**WHAT IS REQUIRED**
Write out every line below that includes the word "RxWithin".

**INPUT MATERIAL**
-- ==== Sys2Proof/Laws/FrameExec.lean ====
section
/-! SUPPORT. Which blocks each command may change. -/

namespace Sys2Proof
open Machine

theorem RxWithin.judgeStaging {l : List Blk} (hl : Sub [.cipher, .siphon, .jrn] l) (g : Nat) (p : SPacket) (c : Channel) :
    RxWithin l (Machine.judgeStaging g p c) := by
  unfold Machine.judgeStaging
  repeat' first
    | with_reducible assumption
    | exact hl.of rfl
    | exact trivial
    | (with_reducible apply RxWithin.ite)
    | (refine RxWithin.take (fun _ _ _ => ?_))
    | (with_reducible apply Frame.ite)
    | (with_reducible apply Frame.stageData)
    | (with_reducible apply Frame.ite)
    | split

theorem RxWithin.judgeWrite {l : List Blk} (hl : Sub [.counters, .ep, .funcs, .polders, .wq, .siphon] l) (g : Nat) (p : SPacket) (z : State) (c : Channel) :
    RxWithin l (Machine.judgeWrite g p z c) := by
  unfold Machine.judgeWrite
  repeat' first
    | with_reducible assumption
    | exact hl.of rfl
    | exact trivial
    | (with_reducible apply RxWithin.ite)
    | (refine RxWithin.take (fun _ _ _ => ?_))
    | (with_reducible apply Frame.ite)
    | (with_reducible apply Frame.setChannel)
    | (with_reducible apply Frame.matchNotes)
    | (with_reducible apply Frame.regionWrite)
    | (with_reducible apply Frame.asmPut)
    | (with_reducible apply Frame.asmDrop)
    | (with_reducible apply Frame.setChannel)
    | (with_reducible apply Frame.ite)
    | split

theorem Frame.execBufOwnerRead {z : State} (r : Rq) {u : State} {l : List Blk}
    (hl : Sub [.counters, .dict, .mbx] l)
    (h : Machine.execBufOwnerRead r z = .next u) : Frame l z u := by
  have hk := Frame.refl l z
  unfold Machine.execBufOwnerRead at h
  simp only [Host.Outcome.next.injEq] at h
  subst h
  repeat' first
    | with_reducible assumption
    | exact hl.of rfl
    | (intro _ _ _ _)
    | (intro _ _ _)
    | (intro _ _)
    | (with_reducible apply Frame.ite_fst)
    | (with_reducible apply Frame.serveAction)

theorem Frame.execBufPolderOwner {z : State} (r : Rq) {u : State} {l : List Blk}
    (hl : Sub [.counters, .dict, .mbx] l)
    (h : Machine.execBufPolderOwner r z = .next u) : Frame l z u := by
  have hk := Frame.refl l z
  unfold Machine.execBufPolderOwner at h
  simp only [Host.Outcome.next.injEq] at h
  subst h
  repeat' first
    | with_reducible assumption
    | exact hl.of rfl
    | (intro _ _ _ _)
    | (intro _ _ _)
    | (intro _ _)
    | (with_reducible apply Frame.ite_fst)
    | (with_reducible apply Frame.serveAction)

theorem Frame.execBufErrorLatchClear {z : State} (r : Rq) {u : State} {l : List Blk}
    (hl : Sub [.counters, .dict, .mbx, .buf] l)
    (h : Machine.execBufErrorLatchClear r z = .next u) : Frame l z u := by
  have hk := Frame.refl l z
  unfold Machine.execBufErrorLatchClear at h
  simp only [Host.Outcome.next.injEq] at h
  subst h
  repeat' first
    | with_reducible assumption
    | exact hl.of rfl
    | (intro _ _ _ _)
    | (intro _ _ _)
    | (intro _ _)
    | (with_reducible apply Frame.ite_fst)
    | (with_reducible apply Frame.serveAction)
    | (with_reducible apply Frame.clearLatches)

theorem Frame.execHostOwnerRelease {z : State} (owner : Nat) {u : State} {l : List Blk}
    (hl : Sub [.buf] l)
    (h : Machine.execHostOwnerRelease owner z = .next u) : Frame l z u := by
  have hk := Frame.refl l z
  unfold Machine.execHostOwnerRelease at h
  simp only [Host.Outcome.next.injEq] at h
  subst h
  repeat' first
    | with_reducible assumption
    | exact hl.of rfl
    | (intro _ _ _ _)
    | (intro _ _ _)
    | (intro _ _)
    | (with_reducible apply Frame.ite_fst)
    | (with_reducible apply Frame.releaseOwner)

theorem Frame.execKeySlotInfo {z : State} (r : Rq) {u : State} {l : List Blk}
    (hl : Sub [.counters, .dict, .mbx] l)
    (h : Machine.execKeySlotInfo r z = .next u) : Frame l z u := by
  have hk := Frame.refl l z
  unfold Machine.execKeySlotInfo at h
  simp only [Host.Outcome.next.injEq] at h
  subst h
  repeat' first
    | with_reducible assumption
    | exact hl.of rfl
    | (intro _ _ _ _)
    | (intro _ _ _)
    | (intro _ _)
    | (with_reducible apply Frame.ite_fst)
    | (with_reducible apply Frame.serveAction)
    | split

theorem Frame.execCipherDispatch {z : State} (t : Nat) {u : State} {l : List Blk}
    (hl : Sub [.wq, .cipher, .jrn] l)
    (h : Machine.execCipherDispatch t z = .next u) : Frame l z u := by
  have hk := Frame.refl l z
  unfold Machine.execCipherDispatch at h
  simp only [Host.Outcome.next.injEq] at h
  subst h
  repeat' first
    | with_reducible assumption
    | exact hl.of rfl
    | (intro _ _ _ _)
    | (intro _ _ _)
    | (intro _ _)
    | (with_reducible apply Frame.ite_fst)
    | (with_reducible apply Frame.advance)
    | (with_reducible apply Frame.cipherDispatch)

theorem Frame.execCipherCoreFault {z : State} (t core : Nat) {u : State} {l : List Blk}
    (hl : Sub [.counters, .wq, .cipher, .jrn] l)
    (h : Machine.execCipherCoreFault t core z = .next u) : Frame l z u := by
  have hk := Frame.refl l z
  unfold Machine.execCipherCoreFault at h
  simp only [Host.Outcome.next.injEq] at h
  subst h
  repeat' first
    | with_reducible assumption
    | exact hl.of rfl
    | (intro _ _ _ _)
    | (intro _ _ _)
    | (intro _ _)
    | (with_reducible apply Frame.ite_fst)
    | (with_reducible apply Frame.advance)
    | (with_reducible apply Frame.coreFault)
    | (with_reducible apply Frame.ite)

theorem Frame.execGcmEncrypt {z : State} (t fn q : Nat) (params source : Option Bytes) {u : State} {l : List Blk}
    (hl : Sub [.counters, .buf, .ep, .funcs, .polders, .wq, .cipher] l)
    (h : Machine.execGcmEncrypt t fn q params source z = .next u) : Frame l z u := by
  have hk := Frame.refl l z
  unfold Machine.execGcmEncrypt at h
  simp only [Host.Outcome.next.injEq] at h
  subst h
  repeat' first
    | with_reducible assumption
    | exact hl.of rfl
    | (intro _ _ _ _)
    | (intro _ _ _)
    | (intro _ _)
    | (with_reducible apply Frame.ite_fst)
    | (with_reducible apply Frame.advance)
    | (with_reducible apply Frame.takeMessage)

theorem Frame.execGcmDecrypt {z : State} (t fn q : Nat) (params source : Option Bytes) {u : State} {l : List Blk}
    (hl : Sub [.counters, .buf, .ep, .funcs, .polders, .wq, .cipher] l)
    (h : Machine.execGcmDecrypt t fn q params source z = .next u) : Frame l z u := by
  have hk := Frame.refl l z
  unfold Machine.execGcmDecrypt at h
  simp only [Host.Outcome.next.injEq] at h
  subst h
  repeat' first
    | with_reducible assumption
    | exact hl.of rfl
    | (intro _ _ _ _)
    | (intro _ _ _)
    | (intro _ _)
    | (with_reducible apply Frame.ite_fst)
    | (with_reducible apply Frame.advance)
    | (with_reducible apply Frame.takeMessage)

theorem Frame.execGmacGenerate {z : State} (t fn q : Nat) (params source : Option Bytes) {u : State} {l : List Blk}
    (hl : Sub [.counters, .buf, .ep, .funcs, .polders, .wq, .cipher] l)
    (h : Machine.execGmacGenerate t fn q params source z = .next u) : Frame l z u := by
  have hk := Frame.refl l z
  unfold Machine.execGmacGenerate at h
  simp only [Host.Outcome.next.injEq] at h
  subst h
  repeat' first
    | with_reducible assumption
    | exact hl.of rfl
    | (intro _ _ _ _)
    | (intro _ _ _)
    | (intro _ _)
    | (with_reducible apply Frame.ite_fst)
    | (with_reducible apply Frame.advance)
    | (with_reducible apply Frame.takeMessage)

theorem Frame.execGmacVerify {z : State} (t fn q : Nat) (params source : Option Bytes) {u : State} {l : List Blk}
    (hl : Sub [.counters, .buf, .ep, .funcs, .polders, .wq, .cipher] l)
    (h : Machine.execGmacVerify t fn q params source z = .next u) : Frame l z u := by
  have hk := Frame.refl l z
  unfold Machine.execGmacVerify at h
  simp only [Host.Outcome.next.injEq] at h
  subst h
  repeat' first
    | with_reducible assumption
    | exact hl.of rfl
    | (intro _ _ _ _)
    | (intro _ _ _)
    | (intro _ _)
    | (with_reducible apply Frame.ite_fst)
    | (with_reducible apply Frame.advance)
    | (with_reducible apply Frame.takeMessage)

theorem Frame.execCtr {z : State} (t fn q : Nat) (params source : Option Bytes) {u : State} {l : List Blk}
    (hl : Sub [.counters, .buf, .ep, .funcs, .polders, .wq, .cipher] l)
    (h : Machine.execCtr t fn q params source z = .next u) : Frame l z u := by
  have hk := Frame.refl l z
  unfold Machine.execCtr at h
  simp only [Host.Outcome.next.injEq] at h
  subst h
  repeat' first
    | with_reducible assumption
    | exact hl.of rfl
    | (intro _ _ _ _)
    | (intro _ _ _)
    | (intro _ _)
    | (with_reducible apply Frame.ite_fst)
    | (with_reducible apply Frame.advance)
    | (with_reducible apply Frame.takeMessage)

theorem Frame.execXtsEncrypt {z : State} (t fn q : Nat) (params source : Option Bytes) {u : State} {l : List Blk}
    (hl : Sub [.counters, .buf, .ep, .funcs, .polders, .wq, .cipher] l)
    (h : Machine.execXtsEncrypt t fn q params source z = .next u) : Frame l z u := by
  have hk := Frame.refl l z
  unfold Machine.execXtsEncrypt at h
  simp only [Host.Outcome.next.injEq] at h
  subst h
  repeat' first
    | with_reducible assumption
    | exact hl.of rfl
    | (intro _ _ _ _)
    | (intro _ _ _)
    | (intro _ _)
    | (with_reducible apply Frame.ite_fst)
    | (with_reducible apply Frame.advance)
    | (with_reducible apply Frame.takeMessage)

**EXPECTED ANSWER**
theorem RxWithin.judgeStaging {l : List Blk} (hl : Sub [.cipher, .siphon, .jrn] l) (g : Nat) (p : SPacket) (c : Channel) :
    RxWithin l (Machine.judgeStaging g p c) := by
    | (with_reducible apply RxWithin.ite)
    | (refine RxWithin.take (fun _ _ _ => ?_))
theorem RxWithin.judgeWrite {l : List Blk} (hl : Sub [.counters, .ep, .funcs, .polders, .wq, .siphon] l) (g : Nat) (p : SPacket) (z : State) (c : Channel) :
    RxWithin l (Machine.judgeWrite g p z c) := by
    | (with_reducible apply RxWithin.ite)
    | (refine RxWithin.take (fun _ _ _ => ?_))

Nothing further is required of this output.